Il padre della vittima è sempre stato presente durante tutto l'iter giudiziario, era profondamente convinto che la pista fosse pericolosa e doveva essere off limits per un ragazzo senza alcuna esperienza di slitta.
Nel 2017 la Corte d'Appello di Bolzano confermò la sentenza di primo grado, condannando quindi a un anno e tre mesi di reclusione, il maestro di sci Alessio Talamini, il direttore del centro sciistico di Sesto-Croda Mark Winkler e l'addetto alla sicurezza Rudolf Egarter.
Il tribunale di Bolzano, in precedenza, aveva fissato un risarcimento di 240.000 euro per la famiglia. Spesso Campiti si rivolgeva con lettere e mail alla stampa locale per riportare l'attenzione sul caso di suo figlio oppure per intervenire in occasione di incidenti simili.
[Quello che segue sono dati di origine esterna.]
-- ==== Sys2Proof/Machine/Rings.lean ====
section
/-! DEFINITION. Rings and tallies (06): posting records into completion and event rings, ring errors, and tally
updates with the waiters they release. -/

namespace Sys2Proof.Machine

/-! ### Rings -/

def noRing : Nat → Ring := fun _ => Ring.empty

def Dev.ring (d : Dev) (q : Nat) : Ring := Store.get noRing q d.eng.rings

def updRing (q : Nat) (f : Ring → Ring) : Act := .eng fun e =>
  { e with rings := Store.put noRing q (f (Store.get noRing q e.rings)) e.rings }

/-- Slots of a ring (R175). -/
def Dev.ringSize (d : Dev) (q : Nat) : Nat := 2 ^ d.fld (QUE_CFG_LOG2_SIZE q)

/-- Pending slots of a ring (R176). -/
def Dev.ringPending (d : Dev) (q : Nat) : Nat :=
  (d.fld (QUE_TAIL_TAIL q) + d.ringSize q - d.fld (QUE_HEAD_HEAD q)) % d.ringSize q

/-- The ring is full at size - 1 entries (R176). -/
def Dev.ringFull (d : Dev) (q : Nat) : Bool := d.ringPending q + 1 == d.ringSize q

def Dev.ringEnabled (d : Dev) (q : Nat) : Bool := d.flag (QUE_CFG_ENABLE q)

/-- The byte address of a ring slot, in host memory or in the partition's memory (R175). -/
def Dev.slotAddr (d : Dev) (q slot : Nat) : Nat := d.fld (QUE_BASE_BASE q) * 4096 + slot * 64

/-- ERROR_CODE values (R208). -/
def qeBadDoorbell : Nat := 1
def qeNotEnabled : Nat := 2
def qeBadHead : Nat := 3
def qeConfigWhileEnabled : Nat := 4
def qeBadDescriptor : Nat := 5
def qeRingAccess : Nat := 6

/-- The partition's QUEUE_ERROR flag and its counter (R202, R207). -/
def queueError (p : Nat) : Act := Act.raise (PART_STATUS_QUEUE_ERROR p) (PART_ERROR_COUNT_ERRORS p)

/-- A ring error: QUE_STATUS.ERROR with its code, and the partition's QUEUE_ERROR (R178, R207). -/
def ringError (q code : Nat) : Act := .dyn fun d =>
  .all [Act.raise (QUE_STATUS_ERROR q) (QUE_STATUS_ERROR_COUNT q), Act.set (QUE_STATUS_ERROR_CODE q) code,
    match d.queuePart q with
    | some p => queueError p
    | none => .skip]

/-- Records dropped instead of written (AXL_EVT_LOST). -/
def evtLost (n : Nat) : Act := Act.count AXL_EVT_LOST_COUNT n

/-- Drop the records held for a ring, each counted (R165, R180). -/
def dropHeld (q : Nat) : Act := .dyn fun d =>
  .all [evtLost (d.ring q).held.length, updRing q (fun r => { r with held := [] }), Act.set (QUE_STATUS_HELD q) 0]

/-- A record with its phase bit in byte 63 (R154, R155). -/
def withPhase (r : List Byte) (ph : Bool) : List Byte := r.take 63 ++ [if ph then 0x80 else 0]

/-- The record as it is written: an IMAGE_DONE, UCODE_DONE, POWER_WARN or READY record of an event ring holds the stamp counter
at the write (R197). -/
def Dev.stamped (d : Dev) (q : Nat) (r : List Byte) : List Byte :=
  if d.queueKind q == 5 && [2, 3, 4, 5].contains (leAt r 0 1) then r.take 16 ++ leBytes 8 d.now ++ r.drop 24 else r

/-- Write a record into slot TAIL of a completion or event ring as one WR_LINE (R154), under the partition's host
windows; refused, it is dropped and counted and the ring is disabled (R674). The device's copy of the slot's line goes first
(R142). -/
def ringWrite (q : Nat) (r : List Byte) : Act := .dyn fun d =>
  let p := (d.queuePart q).getD 0
  let tail := d.fld (QUE_TAIL_TAIL q)
  let addr := d.slotAddr q tail
  if !d.hostPermit p addr 64 true then
    .all [evtLost 1, windowRefusal, Act.set (QUE_CFG_ENABLE q) 0, ringError q qeRingAccess,
      dropHeld q]
  else
    let next := (tail + 1) % d.ringSize q
    let ph := (d.ring q).phase
    .all [dropHostLine (addr / 64), axlReq { Msg.mk0 opWrLine with part := p, addr := addr, data := withPhase (d.stamped q r) ph } (.record q) 0,
      Act.set (QUE_TAIL_TAIL q) next,
      updRing q fun x => { x with phase := if next = 0 then !ph else ph },
      Act.add (QUE_COUNT_ITEMS q) 1]

/-- Post a record to a completion or event ring: dropped and counted when the ring is disabled or the link is down
(R165, R180, R196), held while the ring is full (R156, R160: an event ring holds 64), otherwise written. -/
def post (q : Nat) (r : List Byte) : Act := .dyn fun d =>
  if !d.ringEnabled q || !d.axlUp then evtLost 1
  else if d.ringFull q || (d.ring q).held != [] then
    if d.queueKind q == 5 && decide (64 ≤ (d.ring q).held.length) then evtLost 1
    else .all [updRing q (fun x => { x with held := x.held ++ [r] }), Act.set (QUE_STATUS_HELD q) 1]
  else ringWrite q r

/-- Write held records while the ring has room, at most n of them. -/
def flushHeld (q : Nat) : Nat → Act
  | 0 => .skip
  | n + 1 => .dyn fun d =>
    match (d.ring q).held with
    | [] => Act.set (QUE_STATUS_HELD q) 0
    | r :: t =>
      if d.ringFull q then .skip
      else .all [updRing q (fun x => { x with held := t }), Act.when (t == []) (Act.set (QUE_STATUS_HELD q) 0),
        ringWrite q r, flushHeld q n]

/-! ### Event records (R196, R197) -/

/-- The host event ring. -/
def Dev.hostRing (d : Dev) : Nat := d.fld CFG_HOST_EVENT_QUEUE_QUEUE

/-- The partition's first event ring outside the event block of 32 that holds the host event ring (R196). -/
def Dev.partRing (d : Dev) (p : Nat) : Option Nat :=
  match d.eventRing p 0 with
  | none => none
  | some q0 => if q0 ≤ d.hostRing && d.hostRing < q0 + 32 then d.eventRing p 32 else some q0

/-- An event record: TYPE, what the type carries, the stamp at bytes 16 to 23 (R196, R197). -/
def evtRecord (d : Dev) (ty : Nat) (b4 : List Byte) (b8 : List Byte) (b24 : List Byte) : List Byte :=
  leBytes 1 ty ++ [0, 0, 0] ++ fit 4 b4 ++ fit 8 b8 ++ leBytes 8 d.now ++ fit 32 b24 ++ List.replicate 8 0

/-- Post a device-wide event record to the host event ring. -/
def postHost (ty : Nat) (b4 b8 b24 : List Byte) : Act := .dyn fun d => post d.hostRing (evtRecord d ty b4 b8 b24)

/-! ### Tallies (R198 to R202) -/

/-- A wait for target T is satisfied when (VALUE - T) mod 2^32 is below 2^31 (R198). -/
def tallySat (v t : Nat) : Bool := decide ((v + 2 ^ 32 - t % 2 ^ 32) % 2 ^ 32 < 2 ^ 31)

/-- Set the predicate that an instruction's DST names, for some lanes; gz discards. -/
def Caravan.setPred (c : Caravan) (dst : Nat) (ls : List Nat) (v : Bool) : Caravan :=
  if 0x140 ≤ dst && dst < 0x148 then
    { c with p := setLanes noPred ((dst - 0x140) * 32) ls (fun _ => v) c.p }
  else c

/-- Release one thread that waits on a tally: its predicate tells whether the wait was satisfied (R279), and it goes
on past the TALLY.WAIT. -/
def Caravan.tallyWake (c : Caravan) (t : Nat) (v : Nat) (faulted : Bool) (l : Nat) : Caravan :=
  match c.thread l with
  | .waitTally t' target dst =>
    if t' == t && !c.stopping && (faulted || tallySat v target) then
      ((c.setPred dst [l] (!faulted)).setThreads [l] .active).advance [l] 8
    else c
  | _ => c

/-- A ring whose waiting descriptor the tally releases, or fails (R188, R195). -/
def Ring.tallyWake (r : Ring) (n : Nat) (v : Nat) (faulted : Bool) (now : Nat) : Ring :=
  match r.desc with
  | some b =>
    if r.wait == 0 && leAt b 12 2 == n && n != 0xFFFF then
      if faulted then { r with wait := 2, since := now }
      else if tallySat v (leAt b 16 4) then { r with wait := 1, since := now }
      else r
    else r
  | none => r

/-- Evaluate every waiter of a tally after an update of it: threads, and descriptors at the head of the partition's
rings, whose BLOCKED bit clears (R188, R198, R201). -/
def wakeTally (t : Nat) : Act := .dyn fun d =>
  let v := d.fld (TLY_VALUE_VALUE t)
  let faulted := d.flag (TLY_VALUE_FAULTED t)
  match d.tallyPart t with
  | none => .skip
  | some p =>
    let n := t - firstTally d.eng.cfg.base p
    let mine := fun q => d.queuePart q == some p
    .all [updQuires fun _ q =>
        { q with caravans := q.caravans.map fun c => lanes.foldl (fun c l => c.tallyWake t v faulted l) c },
      Act.each (d.eng.rings.filter fun kv => mine kv.1 && (kv.2.tallyWake n v faulted d.now).wait != kv.2.wait)
        fun kv => .all [updRing kv.1 fun r => r.tallyWake n v faulted d.now, Act.set (QUE_STATUS_BLOCKED kv.1) 0]]

/-- The armed event of a tally: one TALLY_REACHED record to the partition's event ring, and ARM clears; an invalid
RING raises QUEUE_ERROR instead (R202). -/
def fireTally (t : Nat) : Act := .dyn fun d =>
  if d.flag (TLY_EVENT_ARM t) && tallySat (d.fld (TLY_VALUE_VALUE t)) (d.fld (TLY_EVENT_TARGET t)) then
    match d.tallyPart t with
    | none => .skip
    | some p =>
      let n := t - firstTally d.eng.cfg.base p
      match d.eventRing p (d.fld (TLY_EVENT_RING t)) with
      | some q => .all [post q (evtRecord d 7 (leBytes 4 n) (leBytes 4 (d.fld (TLY_VALUE_VALUE t))) []),
          Act.set (TLY_EVENT_ARM t) 0]
      | none => queueError p
  else .skip

/-- What follows every SET and ADD of a tally. -/
def tallyUpdated (t : Nat) : Act := .all [Act.add (TLY_COUNT_UPDATES t) 1, wakeTally t, fireTally t]

/-- What has been added to a tally in this tcycle. -/
def Dev.added (d : Dev) (t : Nat) : Nat := Store.get zeroNat t d.eng.tcyc.adds

/-- SET: it takes effect before the ADDs of its tcycle (R198, R199). -/
def tallySet (t v : Nat) : Act := .dyn fun d =>
  .all [Act.set (TLY_VALUE_VALUE t) ((v + d.added t) % 2 ^ 32), tallyUpdated t]

/-- ADD: a 32-bit addend, modulo 2^32 (R198). -/
def tallyAdd (t addend : Nat) : Act := .dyn fun d =>
  .all [.eng fun e => { e with tcyc := { e.tcyc with
      adds := Store.put zeroNat t ((d.added t + addend) % 2 ^ 32) e.tcyc.adds } },
    Act.add (TLY_VALUE_VALUE t) addend, tallyUpdated t]

/-- Set a tally's FAULTED bit (R195). -/
def tallyFault (t : Nat) : Act := .all [Act.raise (TLY_VALUE_FAULTED t) (TLY_COUNT_FAULTS t), wakeTally t]

end Sys2Proof.Machine
end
«Non vorrei cadere nel banale ma è così: mi alzo la mattina e c'è Romano; vado a letto la sera e c'è di nuovo lui», confessò Campiti al quotidiano Alto Adige.
«Può sembrare assurdo - proseguì - ma oggi mio figlio è più presente nella mia vita di prima. Penso a quello che avrebbe potuto fare, se - dopo quel tragico incidente - non fosse diventato un ricordo». Voleva dar vita ad una Fondazione intitolata al figlio Romano.